MATERIAL TO PROCESS:
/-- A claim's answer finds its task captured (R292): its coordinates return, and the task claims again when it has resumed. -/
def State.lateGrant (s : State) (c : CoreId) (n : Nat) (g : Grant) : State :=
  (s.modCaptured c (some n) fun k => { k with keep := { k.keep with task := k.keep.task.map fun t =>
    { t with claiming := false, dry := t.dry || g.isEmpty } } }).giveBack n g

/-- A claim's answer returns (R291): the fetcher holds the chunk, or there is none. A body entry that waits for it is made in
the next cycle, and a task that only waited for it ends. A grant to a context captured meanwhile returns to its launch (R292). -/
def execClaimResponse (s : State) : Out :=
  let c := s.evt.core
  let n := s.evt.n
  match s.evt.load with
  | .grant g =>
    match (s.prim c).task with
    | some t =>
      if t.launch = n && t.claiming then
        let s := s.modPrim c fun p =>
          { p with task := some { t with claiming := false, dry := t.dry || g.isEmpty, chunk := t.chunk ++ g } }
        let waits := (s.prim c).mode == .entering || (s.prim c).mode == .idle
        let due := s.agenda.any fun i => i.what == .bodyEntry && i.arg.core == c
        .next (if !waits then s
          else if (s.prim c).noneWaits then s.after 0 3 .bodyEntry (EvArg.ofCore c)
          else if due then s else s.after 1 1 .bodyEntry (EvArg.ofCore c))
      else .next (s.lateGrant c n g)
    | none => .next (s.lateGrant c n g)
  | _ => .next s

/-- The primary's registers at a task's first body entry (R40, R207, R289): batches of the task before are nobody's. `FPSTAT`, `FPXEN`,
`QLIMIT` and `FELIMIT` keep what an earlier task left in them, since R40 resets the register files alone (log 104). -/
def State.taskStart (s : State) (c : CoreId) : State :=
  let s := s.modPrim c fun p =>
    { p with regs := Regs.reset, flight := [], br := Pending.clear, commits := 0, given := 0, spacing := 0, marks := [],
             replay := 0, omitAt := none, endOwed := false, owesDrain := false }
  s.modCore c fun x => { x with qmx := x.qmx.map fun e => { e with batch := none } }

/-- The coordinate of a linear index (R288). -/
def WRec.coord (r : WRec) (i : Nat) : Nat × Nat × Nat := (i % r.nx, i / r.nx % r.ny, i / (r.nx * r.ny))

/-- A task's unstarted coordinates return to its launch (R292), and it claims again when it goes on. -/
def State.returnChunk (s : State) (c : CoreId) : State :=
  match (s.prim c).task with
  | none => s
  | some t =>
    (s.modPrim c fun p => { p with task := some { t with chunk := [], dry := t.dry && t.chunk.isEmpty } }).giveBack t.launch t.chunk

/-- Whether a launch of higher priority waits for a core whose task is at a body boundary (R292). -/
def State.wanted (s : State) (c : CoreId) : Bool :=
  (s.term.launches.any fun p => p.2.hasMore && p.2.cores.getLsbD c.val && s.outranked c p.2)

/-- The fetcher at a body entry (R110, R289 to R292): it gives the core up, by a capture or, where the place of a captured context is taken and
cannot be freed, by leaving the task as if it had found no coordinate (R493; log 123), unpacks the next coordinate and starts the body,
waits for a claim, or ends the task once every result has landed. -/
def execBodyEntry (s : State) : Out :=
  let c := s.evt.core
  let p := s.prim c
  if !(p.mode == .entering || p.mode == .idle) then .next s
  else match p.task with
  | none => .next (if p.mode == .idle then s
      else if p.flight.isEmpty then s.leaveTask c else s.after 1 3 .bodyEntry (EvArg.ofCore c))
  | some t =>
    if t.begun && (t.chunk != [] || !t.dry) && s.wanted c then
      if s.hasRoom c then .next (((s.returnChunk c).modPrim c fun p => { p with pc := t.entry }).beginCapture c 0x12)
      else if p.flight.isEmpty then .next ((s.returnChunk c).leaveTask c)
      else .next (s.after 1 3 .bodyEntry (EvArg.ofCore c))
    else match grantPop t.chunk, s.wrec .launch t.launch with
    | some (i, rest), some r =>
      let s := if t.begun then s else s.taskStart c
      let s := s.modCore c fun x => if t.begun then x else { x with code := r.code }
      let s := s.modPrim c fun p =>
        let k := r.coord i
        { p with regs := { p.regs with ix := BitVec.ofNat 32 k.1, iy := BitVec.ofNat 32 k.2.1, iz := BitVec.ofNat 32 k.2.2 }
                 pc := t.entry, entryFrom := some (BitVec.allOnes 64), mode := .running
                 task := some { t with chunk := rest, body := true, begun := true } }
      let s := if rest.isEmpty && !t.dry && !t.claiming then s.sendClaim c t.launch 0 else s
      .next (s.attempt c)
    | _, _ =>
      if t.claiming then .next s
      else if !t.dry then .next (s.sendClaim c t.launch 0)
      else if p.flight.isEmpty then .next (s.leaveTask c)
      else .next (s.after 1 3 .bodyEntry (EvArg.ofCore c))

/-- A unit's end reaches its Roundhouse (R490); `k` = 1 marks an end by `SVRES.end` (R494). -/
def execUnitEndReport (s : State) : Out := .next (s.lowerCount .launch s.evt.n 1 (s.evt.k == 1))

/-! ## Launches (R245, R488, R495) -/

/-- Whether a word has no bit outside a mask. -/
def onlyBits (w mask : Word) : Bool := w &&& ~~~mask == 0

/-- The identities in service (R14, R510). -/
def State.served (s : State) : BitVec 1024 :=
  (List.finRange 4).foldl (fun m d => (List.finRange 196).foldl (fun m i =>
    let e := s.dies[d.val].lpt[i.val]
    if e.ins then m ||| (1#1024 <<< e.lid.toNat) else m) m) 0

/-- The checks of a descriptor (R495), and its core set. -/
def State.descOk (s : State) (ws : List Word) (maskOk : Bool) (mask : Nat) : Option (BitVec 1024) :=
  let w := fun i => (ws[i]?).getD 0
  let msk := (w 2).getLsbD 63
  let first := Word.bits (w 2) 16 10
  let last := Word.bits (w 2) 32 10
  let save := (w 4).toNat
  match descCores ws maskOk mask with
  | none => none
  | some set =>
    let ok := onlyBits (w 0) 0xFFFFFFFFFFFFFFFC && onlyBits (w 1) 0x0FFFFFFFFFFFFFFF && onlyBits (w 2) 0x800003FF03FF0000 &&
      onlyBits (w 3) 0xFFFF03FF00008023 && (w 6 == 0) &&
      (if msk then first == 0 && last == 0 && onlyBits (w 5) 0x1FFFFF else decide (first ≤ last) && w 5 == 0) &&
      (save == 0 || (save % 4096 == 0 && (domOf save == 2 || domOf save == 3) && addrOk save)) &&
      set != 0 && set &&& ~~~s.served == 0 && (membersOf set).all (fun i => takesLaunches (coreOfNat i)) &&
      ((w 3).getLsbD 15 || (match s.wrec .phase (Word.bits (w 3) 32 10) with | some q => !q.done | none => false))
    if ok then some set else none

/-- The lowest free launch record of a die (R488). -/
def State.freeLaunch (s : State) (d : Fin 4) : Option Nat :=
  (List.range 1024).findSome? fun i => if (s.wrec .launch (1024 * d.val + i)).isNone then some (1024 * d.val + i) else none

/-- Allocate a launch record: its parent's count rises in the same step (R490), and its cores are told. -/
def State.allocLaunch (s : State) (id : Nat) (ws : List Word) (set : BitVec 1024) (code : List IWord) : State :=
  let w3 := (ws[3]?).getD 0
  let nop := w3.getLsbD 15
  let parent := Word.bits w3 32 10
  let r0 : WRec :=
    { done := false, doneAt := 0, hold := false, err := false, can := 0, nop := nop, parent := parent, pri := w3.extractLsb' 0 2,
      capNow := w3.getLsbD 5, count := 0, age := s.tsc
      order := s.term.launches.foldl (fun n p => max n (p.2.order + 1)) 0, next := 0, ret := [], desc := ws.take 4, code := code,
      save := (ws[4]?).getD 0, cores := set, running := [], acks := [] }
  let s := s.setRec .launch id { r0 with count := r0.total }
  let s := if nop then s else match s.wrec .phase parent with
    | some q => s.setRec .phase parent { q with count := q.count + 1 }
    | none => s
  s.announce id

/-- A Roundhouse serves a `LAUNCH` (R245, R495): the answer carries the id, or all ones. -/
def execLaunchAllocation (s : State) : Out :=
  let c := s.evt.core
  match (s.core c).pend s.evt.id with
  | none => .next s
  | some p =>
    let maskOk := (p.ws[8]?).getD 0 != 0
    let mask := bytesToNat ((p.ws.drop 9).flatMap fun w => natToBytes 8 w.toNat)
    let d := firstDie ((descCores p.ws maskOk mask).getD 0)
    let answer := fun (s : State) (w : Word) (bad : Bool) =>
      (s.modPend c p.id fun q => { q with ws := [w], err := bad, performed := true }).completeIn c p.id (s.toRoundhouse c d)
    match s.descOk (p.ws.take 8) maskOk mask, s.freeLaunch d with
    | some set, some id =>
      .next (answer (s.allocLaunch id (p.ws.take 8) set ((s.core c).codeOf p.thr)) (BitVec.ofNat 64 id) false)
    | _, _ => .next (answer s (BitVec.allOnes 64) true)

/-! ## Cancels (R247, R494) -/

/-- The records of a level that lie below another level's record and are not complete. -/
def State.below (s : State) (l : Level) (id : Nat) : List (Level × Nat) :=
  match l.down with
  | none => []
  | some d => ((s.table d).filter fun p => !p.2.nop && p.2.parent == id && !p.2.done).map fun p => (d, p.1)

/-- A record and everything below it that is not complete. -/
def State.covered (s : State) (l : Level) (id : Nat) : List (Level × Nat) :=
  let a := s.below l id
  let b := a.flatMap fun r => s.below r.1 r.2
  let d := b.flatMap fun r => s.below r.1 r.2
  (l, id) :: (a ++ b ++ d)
--
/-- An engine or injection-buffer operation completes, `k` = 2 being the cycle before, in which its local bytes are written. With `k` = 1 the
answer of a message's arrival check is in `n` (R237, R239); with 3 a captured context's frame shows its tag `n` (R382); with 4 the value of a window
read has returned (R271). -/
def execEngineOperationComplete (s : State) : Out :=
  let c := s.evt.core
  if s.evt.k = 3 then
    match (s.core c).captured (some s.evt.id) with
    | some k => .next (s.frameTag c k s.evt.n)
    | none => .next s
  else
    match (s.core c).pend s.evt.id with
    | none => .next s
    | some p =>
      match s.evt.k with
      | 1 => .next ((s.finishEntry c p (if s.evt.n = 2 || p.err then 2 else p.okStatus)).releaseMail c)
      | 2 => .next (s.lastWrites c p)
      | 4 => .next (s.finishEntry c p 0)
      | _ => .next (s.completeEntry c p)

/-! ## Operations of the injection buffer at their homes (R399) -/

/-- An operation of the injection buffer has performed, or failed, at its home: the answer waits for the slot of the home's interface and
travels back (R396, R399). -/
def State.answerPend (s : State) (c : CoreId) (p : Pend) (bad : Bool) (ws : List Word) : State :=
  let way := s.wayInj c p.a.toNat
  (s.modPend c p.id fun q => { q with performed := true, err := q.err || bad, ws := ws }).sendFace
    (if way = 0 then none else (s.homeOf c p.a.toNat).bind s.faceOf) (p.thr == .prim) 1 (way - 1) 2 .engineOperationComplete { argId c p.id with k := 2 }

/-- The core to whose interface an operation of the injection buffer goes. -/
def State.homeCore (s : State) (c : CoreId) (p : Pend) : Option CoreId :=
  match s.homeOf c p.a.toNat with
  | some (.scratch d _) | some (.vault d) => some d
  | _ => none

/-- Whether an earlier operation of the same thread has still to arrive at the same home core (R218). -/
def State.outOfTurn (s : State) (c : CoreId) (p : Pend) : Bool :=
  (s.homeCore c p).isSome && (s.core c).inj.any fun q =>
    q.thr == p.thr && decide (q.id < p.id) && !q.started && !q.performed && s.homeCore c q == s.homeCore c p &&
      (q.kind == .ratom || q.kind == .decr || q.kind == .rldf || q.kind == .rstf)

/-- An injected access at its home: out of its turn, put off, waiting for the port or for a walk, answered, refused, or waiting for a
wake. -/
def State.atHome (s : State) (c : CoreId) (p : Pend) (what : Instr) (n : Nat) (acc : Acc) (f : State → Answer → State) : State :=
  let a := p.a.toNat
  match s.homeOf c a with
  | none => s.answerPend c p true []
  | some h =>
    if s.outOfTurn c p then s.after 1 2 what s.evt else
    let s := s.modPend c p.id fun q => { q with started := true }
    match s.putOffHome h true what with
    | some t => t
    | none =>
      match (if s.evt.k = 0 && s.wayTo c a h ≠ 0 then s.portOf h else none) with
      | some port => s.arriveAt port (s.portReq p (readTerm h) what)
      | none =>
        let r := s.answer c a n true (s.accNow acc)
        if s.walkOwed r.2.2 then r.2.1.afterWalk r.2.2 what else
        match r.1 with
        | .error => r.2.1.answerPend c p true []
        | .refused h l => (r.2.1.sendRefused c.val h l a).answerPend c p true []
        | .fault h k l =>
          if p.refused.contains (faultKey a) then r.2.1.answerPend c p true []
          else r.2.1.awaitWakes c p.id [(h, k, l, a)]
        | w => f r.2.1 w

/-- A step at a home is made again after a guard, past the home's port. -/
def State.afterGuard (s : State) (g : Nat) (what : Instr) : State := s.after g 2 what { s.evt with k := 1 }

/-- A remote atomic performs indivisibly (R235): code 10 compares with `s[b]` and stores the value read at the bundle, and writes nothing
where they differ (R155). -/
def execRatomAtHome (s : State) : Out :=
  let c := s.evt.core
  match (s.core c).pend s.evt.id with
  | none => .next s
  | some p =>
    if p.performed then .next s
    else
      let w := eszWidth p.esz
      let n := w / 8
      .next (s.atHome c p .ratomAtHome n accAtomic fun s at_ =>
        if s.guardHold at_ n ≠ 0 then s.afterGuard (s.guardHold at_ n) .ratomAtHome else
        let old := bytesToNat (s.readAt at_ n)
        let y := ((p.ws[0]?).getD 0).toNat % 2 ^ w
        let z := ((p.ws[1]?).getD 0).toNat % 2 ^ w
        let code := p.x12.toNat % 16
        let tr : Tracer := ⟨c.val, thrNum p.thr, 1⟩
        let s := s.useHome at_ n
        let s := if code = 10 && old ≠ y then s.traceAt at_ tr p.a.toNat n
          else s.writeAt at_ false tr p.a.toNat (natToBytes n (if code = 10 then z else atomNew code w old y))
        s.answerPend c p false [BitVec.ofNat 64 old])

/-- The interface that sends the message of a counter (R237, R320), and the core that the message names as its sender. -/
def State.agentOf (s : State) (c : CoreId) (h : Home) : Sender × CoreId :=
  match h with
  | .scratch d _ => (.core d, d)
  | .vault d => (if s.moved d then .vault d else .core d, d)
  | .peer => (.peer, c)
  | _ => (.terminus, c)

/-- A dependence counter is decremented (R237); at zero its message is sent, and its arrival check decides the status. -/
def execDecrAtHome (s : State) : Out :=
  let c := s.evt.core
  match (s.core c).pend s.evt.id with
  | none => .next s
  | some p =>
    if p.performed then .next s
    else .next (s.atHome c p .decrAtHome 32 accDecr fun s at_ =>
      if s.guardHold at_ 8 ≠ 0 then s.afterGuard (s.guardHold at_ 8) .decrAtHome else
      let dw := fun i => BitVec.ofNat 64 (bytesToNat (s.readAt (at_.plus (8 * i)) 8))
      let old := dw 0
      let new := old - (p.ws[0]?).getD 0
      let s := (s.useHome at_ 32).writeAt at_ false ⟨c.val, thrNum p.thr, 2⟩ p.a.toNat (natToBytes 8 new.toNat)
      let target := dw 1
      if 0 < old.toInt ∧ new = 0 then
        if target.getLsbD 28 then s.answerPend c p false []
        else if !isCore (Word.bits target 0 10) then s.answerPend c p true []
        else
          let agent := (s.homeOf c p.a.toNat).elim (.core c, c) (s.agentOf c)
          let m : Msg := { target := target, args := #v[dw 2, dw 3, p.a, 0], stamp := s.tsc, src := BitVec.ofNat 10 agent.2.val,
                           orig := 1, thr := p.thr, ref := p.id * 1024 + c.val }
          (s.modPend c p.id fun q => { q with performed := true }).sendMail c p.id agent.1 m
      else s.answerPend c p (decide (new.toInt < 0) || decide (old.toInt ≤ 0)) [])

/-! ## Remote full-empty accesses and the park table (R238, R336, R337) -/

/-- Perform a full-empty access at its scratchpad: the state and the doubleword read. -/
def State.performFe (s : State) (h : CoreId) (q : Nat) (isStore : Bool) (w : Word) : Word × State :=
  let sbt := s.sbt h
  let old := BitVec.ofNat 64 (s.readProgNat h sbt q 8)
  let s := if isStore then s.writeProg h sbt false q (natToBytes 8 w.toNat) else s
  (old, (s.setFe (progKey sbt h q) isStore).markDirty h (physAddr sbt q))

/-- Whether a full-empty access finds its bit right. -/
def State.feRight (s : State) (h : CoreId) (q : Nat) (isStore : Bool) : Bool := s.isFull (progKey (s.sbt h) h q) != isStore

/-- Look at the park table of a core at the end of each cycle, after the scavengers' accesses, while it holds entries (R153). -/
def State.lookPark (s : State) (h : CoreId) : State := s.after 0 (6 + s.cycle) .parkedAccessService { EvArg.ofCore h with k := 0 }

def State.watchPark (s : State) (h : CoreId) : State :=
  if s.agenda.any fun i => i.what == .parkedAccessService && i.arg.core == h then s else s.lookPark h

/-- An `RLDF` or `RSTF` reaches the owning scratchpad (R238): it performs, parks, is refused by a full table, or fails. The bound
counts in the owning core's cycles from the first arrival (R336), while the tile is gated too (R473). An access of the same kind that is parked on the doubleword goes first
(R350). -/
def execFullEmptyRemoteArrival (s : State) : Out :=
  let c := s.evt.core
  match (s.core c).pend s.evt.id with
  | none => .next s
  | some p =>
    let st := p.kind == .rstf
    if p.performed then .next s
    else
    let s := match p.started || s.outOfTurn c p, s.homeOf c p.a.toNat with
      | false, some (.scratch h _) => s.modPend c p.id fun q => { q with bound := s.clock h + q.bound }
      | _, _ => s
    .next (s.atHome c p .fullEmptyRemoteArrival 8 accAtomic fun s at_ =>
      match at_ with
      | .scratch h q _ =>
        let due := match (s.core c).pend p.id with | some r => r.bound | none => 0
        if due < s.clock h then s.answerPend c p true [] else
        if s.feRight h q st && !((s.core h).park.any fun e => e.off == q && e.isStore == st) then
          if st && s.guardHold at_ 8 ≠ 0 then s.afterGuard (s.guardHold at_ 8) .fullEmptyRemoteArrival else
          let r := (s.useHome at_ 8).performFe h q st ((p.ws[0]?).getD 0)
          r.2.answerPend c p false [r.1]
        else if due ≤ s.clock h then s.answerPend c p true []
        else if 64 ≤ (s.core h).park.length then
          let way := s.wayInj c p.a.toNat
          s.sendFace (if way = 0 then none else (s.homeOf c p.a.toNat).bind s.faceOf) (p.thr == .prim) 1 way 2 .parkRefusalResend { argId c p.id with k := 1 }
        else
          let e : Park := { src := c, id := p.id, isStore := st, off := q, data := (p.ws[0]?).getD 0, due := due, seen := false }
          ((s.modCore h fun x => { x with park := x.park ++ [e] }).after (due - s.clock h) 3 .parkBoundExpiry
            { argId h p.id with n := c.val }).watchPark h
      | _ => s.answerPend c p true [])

PROBLEM STATEMENT: Copy every line from the material in which the word "agentOf" can be found.

YOUR RESPONSE:
def State.agentOf (s : State) (c : CoreId) (h : Home) : Sender × CoreId :=
          let agent := (s.homeOf c p.a.toNat).elim (.core c, c) (s.agentOf c)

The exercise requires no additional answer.